_EXTRACTED RECORDS_:
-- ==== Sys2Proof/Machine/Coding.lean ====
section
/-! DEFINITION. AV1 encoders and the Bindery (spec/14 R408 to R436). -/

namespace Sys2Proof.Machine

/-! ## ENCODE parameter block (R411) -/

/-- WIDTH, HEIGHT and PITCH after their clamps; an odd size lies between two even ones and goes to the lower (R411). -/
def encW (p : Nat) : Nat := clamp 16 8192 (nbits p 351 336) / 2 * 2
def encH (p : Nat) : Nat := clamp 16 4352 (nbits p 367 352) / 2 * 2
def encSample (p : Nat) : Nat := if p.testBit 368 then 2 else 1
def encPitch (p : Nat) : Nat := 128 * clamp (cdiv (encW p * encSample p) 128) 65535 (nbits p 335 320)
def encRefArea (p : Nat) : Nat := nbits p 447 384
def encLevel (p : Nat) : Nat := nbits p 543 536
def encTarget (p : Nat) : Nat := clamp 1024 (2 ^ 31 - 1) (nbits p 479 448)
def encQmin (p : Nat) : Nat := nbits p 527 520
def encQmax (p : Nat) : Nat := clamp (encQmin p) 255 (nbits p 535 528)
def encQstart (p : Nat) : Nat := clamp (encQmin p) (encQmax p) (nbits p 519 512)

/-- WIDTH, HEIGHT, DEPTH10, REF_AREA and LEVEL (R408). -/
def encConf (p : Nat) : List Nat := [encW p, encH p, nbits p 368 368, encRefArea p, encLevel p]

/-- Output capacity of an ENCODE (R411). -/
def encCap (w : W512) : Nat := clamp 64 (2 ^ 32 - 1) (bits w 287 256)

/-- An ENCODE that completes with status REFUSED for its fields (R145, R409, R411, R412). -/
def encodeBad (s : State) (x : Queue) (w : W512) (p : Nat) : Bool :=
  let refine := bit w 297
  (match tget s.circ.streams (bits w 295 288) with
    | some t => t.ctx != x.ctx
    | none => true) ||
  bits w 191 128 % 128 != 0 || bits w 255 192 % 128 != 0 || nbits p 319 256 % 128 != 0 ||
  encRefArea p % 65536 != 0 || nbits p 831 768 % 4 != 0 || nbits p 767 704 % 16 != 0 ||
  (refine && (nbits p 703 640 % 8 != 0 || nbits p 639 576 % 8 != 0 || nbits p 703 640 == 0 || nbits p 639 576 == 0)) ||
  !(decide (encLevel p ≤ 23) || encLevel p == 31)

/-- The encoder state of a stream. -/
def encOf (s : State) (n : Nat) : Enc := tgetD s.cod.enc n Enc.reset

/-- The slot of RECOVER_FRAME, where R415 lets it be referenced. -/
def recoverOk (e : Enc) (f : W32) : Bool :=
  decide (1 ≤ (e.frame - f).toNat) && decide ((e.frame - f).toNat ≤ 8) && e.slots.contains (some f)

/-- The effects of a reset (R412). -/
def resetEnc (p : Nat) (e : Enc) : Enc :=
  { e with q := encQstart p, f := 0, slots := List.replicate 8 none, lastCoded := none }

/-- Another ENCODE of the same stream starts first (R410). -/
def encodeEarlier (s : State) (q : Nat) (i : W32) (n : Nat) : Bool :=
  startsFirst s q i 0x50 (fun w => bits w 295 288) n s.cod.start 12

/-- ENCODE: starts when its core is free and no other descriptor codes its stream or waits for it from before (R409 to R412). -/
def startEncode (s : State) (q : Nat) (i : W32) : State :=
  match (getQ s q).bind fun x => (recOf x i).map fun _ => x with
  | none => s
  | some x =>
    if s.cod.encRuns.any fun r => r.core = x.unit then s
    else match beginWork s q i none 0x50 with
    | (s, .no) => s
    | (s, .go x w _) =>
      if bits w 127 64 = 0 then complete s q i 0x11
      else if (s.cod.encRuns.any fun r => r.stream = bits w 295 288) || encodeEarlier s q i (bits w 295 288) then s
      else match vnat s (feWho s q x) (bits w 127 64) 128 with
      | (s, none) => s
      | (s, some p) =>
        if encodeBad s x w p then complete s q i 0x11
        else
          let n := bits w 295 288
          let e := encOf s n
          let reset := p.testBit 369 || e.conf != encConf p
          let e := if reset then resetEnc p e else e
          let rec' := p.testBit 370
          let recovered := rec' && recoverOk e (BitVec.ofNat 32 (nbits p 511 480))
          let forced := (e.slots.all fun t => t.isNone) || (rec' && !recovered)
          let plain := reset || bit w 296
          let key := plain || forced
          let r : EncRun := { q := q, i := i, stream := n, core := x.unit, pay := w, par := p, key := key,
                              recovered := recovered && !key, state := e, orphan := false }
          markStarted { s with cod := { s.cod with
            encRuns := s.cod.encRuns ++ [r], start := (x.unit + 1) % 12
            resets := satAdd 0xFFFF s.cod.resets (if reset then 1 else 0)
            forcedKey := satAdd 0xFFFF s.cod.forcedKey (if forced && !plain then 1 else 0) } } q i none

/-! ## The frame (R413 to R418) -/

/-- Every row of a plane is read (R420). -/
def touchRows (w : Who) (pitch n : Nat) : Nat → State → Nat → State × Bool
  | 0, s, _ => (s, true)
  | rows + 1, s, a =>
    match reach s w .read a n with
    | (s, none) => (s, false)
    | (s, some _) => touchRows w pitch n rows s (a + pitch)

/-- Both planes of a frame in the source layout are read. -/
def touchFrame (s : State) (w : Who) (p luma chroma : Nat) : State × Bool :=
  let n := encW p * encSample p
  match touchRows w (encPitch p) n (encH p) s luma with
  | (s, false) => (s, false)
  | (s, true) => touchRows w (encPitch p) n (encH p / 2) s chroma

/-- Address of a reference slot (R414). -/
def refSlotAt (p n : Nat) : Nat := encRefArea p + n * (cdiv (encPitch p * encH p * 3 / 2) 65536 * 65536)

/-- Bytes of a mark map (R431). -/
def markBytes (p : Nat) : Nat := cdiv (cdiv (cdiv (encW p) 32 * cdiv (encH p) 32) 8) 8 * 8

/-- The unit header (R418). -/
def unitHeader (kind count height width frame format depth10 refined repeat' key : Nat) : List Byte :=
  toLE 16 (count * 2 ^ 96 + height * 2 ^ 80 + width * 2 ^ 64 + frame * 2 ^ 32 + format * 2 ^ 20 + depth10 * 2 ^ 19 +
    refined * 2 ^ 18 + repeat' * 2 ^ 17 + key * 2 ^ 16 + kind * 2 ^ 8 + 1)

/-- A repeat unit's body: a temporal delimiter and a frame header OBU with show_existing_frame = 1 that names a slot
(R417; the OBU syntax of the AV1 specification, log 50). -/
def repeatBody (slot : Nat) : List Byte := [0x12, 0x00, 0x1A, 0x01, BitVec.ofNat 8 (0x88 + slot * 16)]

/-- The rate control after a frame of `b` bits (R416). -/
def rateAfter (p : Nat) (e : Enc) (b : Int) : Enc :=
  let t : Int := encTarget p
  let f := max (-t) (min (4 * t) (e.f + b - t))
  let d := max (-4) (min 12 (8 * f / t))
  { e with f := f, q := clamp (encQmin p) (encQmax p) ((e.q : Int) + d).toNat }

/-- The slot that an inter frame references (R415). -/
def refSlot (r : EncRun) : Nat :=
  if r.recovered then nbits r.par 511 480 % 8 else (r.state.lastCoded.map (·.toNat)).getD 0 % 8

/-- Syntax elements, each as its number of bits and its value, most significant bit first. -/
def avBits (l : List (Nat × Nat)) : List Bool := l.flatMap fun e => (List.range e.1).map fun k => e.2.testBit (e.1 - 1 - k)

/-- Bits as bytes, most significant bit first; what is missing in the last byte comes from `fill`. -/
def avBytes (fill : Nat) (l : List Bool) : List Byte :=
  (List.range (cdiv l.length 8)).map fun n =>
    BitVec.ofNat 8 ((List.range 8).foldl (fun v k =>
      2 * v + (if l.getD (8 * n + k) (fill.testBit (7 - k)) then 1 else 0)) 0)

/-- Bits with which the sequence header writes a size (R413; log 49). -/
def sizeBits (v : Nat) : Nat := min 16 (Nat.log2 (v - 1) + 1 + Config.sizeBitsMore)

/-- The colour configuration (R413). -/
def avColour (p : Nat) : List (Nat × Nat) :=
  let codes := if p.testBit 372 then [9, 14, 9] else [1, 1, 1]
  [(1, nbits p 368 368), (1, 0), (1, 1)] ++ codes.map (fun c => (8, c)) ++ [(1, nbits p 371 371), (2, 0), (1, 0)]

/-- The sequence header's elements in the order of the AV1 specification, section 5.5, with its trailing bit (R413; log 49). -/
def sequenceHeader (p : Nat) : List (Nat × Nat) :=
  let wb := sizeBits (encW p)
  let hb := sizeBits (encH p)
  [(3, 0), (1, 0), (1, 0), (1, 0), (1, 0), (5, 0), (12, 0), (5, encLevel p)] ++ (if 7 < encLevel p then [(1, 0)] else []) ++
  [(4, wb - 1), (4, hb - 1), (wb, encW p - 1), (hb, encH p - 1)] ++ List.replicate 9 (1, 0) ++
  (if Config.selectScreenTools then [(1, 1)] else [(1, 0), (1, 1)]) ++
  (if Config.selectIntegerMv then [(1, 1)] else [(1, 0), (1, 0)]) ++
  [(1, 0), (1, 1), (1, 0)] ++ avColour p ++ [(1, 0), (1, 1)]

_REQUIRED WORK_: Return the span of lines in the data above that opens at the line with "2) s chroma" and closes at the line with "header (R418). -/", exactly, ends included, nothing else.

_PROBLEM SOLUTION_:
  | (s, true) => touchRows w (encPitch p) n (encH p / 2) s chroma

/-- Address of a reference slot (R414). -/
def refSlotAt (p n : Nat) : Nat := encRefArea p + n * (cdiv (encPitch p * encH p * 3 / 2) 65536 * 65536)

/-- Bytes of a mark map (R431). -/
def markBytes (p : Nat) : Nat := cdiv (cdiv (cdiv (encW p) 32 * cdiv (encH p) 32) 8) 8 * 8

/-- The unit header (R418). -/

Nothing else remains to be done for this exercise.